Her handsome young captor is arrogant and infuriating to the nth degree, and Raven can't imagine working for him, let alone sharing the same space for more than five minutes.
But nothing is ever as it seems. Is Gideon Maddox the monster the world believes him to be? And can he stand to let the young seamstress see him as he really is?
Raven is a talented young designer, but her family problems get in the way of what she wants to do. While the situation she's given with Gideon isn't ideal or what she wants, I loved the realism in that she couldn't help but be at least the tiniest bit relieved that so much had been taken off her shoulders. She hates that she has to give up her designs and send her step-father away, but she's lost so much of her childhood. I also liked that Rae is confronted by a lot of darkness over the course of the book, yet she retains so much hope. She's not perfect, but she's optimistic.
I was also fascinated by the setup of the story. For so much of the book, I was dying to know why the book was called the "Artisans", but I loved the ultimate payoff of that. While a lot of the plot was to be expected, it's something I didn't expect. But OH MY GOODNESS those creepy scenes were so good but so freaky. I don't often get weirded out by the scary moments in books, but these did it.
The Artisans was slow in pieces, but I definitely was so intrigued it was pretty easy to get through those quickly. It's a fascinating retelling and a compelling novel that I enjoyed.
Born in Ohio, I lived next to my grandfather’s horse farm until the fourth grade. Summers were about riding, fishing and make-believe, while winter brought sledding and ice-skating on frozen ponds. Most of life was magical, but not all.
I struggled with multiple learning disabilities, did not excel in school. I spent much of my time looking out windows and daydreaming. In the fourth grade (with the help of one very nice teacher) I fought dyslexia for my right to read, like a prince fights a dragon in order to free the princess locked in a tower, and I won.
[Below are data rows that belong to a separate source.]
-- ==== Sys2Proof/Tests/Slice0.lean ====
section
/-! SUPPORT. Tests on one step each, with results from the spec's examples and tables, and for every statement of
Certificates/Slice0/Obligations.lean that has hypotheses a witness: concrete states and operands that meet them, clause
by clause. The tests are elaborated one after another: side by side, each would hold a thread while it waits for the
ones before it, and so many threads do not fit beside the rest of the package. -/

set_option Elab.async false

namespace Sys2Proof.Tests

open Sys2Proof.Machine

/-! ## States and operands -/

/-- The state a command leaves (reset where it would not complete). -/
def after (c : Instr) (s : State) : State := match exec c s with | .next t => t | _ => State.reset

/-- Linked at position 4, in an operating state, everything else at reset. -/
def linkedIn (op : OpState) : State :=
  { State.reset with
    ring := { RingUnit.reset with link := .linked, position := some 4, frameSeen := true }
    msg := { MessageUnit.reset with op := op } }

/-- A request for position 4 from the master, tag 0x2A. -/
def req (l : List Word) : Request := ⟨4, 0, 0x2A, l⟩

/-- A word from a number. -/
def num (n : Nat) : Word := BitVec.ofNat 32 n

/-- A frame without a command or reply word, hop count 3. -/
def idleFrame (i : Fin 64) : Frame := ⟨i, 3, .idle, 0, ⟨.idle, 0, 0⟩, Vector.replicate 96 0⟩

/-- The state with slot roles from slot 0 on. -/
def mapped (l : List Role) (s : State) : State :=
  { s with ring := { s.ring with slotMap := Vector.ofFn fun i => l.getD i.val .unused } }

/-- The eight roles of antenna a. -/
def antennaSlots (a : Fin 4) : List Role := antennaRoles a

/-- The state with one route entry. -/
def routed (i : Fin 32) (x : RouteRecord) (s : State) : State :=
  { s with mix := { s.mix with routes := s.mix.routes.set i x } }

/-- The state with a claim list. -/
def claimed (l : List Claim) (s : State) : State := { s with mix := { s.mix with claims := l } }

/-- The state with a channel record changed. -/
def channelled (c : Fin 28) (f : Channel → Channel) (s : State) : State :=
  { s with chan := { s.chan with channels := s.chan.channels.set c (f s.chan.channels[c]) } }

/-- The state with four scores, an antenna ABSENT where none is given. -/
def scored (l : List (Option Nat)) (s : State) : State :=
  { s with ant := { s.ant with antennas := Vector.ofFn fun a => match l.getD a.val none with
    | some q => ⟨true, 0, 0, q⟩
    | none => ⟨false, 0, 0, 0⟩ } }

/-- A request is ready and passes checks 2 to 5. -/
abbrev taken (k : RequestKind) (r : Request) (s : State) : Prop := Ready r s ∧ Passes k r s

/-! ## Well-formedness and decoding -/

theorem test_wf_sixteen_words : (Instr.start ⟨4, 0, 0, List.replicate 16 0⟩).wellFormed = false := by decide

theorem test_wf_fifteen_words : (Instr.tableWrite ⟨4, 0, 0, List.replicate 15 0⟩).wellFormed = true := by decide

theorem test_wf_real_kind : (Instr.badKindRequest 0x11 ⟨4, 0, 0, []⟩).wellFormed = false := by decide

theorem test_wf_no_kind : (Instr.badKindRequest 0x07 ⟨4, 0, 0, []⟩).wellFormed = true := by decide

theorem test_no_table_word : ∀ n ∈ [0, 8, 16, 32], decodeTableWord n 0xFFFFFFFF = none := by decide

/-! ## Message words (spec 02, 2.8) -/

theorem test_request_words :
    headWord 4 0 0x11 1 0x2A = 0x4044402A ∧ checkWord 0x4044402A [0x30000028] = 0x8FBBBFAE := by decide

theorem test_reply_words :
    messageWords ⟨replyKind, 0x2A, [replyFirst .ok 0x11 0], false⟩ 4 =
      [(.head, 0x0480402A), (.body, 0x04400000), (.check, 0xF73FBFD6)] := by decide

/-! ## Frames and the link (spec 01, 1.7 and 1.8) -/

theorem test_reset_pin : (after .resetPin (linkedIn .run)).ring.position = none ∧
    (after .resetPin (linkedIn .run)).msg.op = .config := by decide +kernel

/-- R3: hop count 15 gives no position. -/
theorem test_good_frame_hop : (after (.goodFrame { idleFrame 0 with hop := 15 }) (linkedIn .config)).ring.position = none := by
  decide +kernel

/-- Spec 01, 1.7: the three formats, slots numbered 0 to 3, frame index 5. -/
theorem test_pattern_words :
    (List.range 4).map (fun j => patternWord { RingUnit.reset with patternFormat := .staggered } j 5) =
      [0xFFFFFF, 0x555555, 0xAAAAAA, 0x000000] ∧
    patternWord RingUnit.reset 3 6 = 0x555555 ∧
    patternWord { RingUnit.reset with patternFormat := .parallel } 3 6 = 0x000000 := by decide

theorem test_bad_frame : (after (.badFrame [1, 2]) (linkedIn .run)).ring.badRun = 1 ∧
    (after (.badFrame [1, 2]) (linkedIn .run)).ring.transmitted = .bad [1, 2] := by decide +kernel

theorem test_missing_frame : (after .missingFrame (linkedIn .run)).ring.transmitted = .nothing ∧
    (after .missingFrame (linkedIn .run)).ring.badRun = 1 := by decide +kernel

theorem test_link_acquired :
    let s : State := { State.reset with ring := { RingUnit.reset with goodRun := 15 } }
    (after (.linkAcquired (idleFrame 0)) s).ring.position = some 4 ∧
      (after (.linkAcquired (idleFrame 0)) s).msg.notices = [] := by decide +kernel

/-- Spec 01, 1.8: the fourth bad frame; the partial request is discarded, the reply marked. -/
theorem test_enter_lost :
    let s := linkedIn .run
    let t := after (.enterLost none) { s with
      ring := { s.ring with badRun := 3 }
      msg := { s.msg with assembly := .assembling 0 [1, 2] false 0, queue := [⟨32, 1, [0], false⟩], sent := 2 } }
    t.ring.link = .lost ∧ t.msg.assembly = .empty ∧ t.msg.sent = 0 ∧ t.msg.broken = 0 := by decide +kernel

/-- Spec 01, 1.8: relink after a long loss at a new position; no separate POSITION notice. -/
theorem test_relink :
    let s := linkedIn .config
    let t := after (.relink { idleFrame 0 with hop := 4, reply := ⟨.head, 9, 0⟩ }) { s with
      ring := { s.ring with link := .lost, lossTimer := .reached, goodRun := 15 }
      msg := { s.msg with queue := [⟨32, 1, [0], false⟩], deferred := [.call .lost] } }
    t.msg.notices.map (fun n => n.detail) = [.link false true (some 5) (some 4), .call .lost] := by decide +kernel

theorem test_long_loss :
    let s := linkedIn .run
    let t := after .longLoss { s with
      ring := { s.ring with link := .lost, lossTimer := .running }
      call := { s.call with state := .active }
      gain := { s.gain with uplink := ⟨.steps 0, 1048576, 1048576, none⟩ } }
    t.call.state = .idle ∧ t.gain.uplink.current = 0 ∧ t.msg.op = .run := by decide +kernel

/-- R22: the sixty-fifth period discards and counts. -/
theorem test_message_gap :
    let s := linkedIn .config
    let t := after .messageGapTimeout { s with msg := { s.msg with assembly := .assembling 0 [] false 64 } }
    t.msg.assembly = .empty ∧ t.msg.broken = 1 := by decide +kernel

theorem test_notice_enters :
    let s := postNotice (.protect 3 .tier1Active) (linkedIn .run)
    (after .noticeEntersQueue s).msg.queue = [⟨0x25, 0, [0x01030000, 8], false⟩] := by decide +kernel

theorem test_word_sent :
    let s := linkedIn .run
    let t := after .messageWordSent { s with msg := { s.msg with queue := [⟨32, 0x2A, [0x04400000], false⟩], sent := 2 } }
    t.msg.queue = [] ∧ t.ring.replyWritten = some ⟨.check, 4, 0xF73FBFD6⟩ := by decide +kernel

/-! ## Requests to the part as a whole (spec 02) -/

/-- The first word of the last reply. -/
def reply (s : State) : Option Word := s.msg.queue.getLast?.bind fun m => m.body.head?

theorem test_bad_kind : reply (after (.badKindRequest 0x07 (req [])) (linkedIn .run)) = some 0x21C00000 := by
  decide +kernel

/-- R36: RUN, entered PATTERN from CONFIG last, position 4, the cursor open on ECHO with CONTINUE. -/
theorem test_state :
    let s := linkedIn .run
    let t := after (.state (req [])) { s with msg := { s.msg with cursor := some ⟨.echo, 0, 0, true, false, false⟩ } }
    (t.msg.queue.map fun m => m.body.take 2) = [[0x00400000, 0x04E10041]] := by decide +kernel

theorem test_start : (after (.start (req [])) (linkedIn .config)).msg.op = .run := by decide +kernel

/-- R16: a map that carries OUT(3) twice is refused with MAPPING and the higher slot. -/
theorem test_start_mapping :
    reply (after (.start (req [])) (mapped [.out 3, .unused, .out 3] (linkedIn .config))) = some 0xC0800002 := by
  decide +kernel

theorem test_stop : (after (.stop (req [])) (linkedIn .run)).msg.op = .stopping ∧
    reply (after (.stop (req [])) (linkedIn .run)) = some 0x10C00000 := by decide +kernel

theorem test_reset : (after (.reset (req [])) (linkedIn .run)).msg.resetPhase = .pending ∧
    (after (.reset ⟨0, 0, 0, []⟩) (linkedIn .run)).msg.op = .config := by decide +kernel

theorem test_reset_takes_effect :
    let s := linkedIn .run
    let t := after .resetTakesEffect { s with msg := { s.msg with resetPhase := .due } }
    t.msg.op = .config ∧ t.ring.position = some 4 := by decide +kernel

theorem test_pattern : (after (.patternEnter (req [1, 1, 2, 3, 4])) (linkedIn .run)).ring.pattern = #v[1, 2, 3, 4] ∧
    (after (.patternExit (req [])) (linkedIn .pattern)).msg.op = .config := by decide +kernel

/-- Spec 05, 5.5: TABLE OPEN of COEF at index 112 while channel 14 is QUEUED answers BUSY. -/
theorem test_table_open_busy :
    let s := channelled 14 (fun x => { x with spare := .queued }) (linkedIn .run)
    reply (after (.tableOpen (req [0x74000070])) s) = some 0x62000000 := by decide +kernel

/-- A word of BLEND: separation clamped to 16, the cursor closed when its message is done. -/
theorem test_table_write :
    let s := linkedIn .config
    let t := after (.tableWrite (req [0x1F030000])) { s with msg := { s.msg with cursor := some ⟨.blend, 7, 0, false, false, false⟩ } }
    t.radio.blend[7] = ⟨16, 3, .steps 0⟩ ∧ t.msg.cursor = none ∧ reply t = some 0x02400001 := by decide +kernel

theorem test_table_close : (after (.tableClose (req [])) (linkedIn .run)).msg.queue.length = 1 := by decide +kernel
Afterwards, I read like a fiend. I invented stories where I could be the princess… or a gifted heroine from another world who kicked bad guy butt to win the heart of a charismatic hero. Who wouldn’t want to be a part of that? Later, I moved to Florida where I continued to fantasize about superpowers and monsters, fabricating stories (my mother called it lying) and sharing them with my friends.
Then I thought I’d write one down…
Hooked, I’ve been writing ever since. I write historical, contemporary, urban fantasy, adventure, and young adult romances. I love strong heroines, sweeping tales of mystery and epic adventure… which must include a really hot guy. My writing is proof you can work hard to overcome any obstacle. Don’t give up. I say, if you write, write on!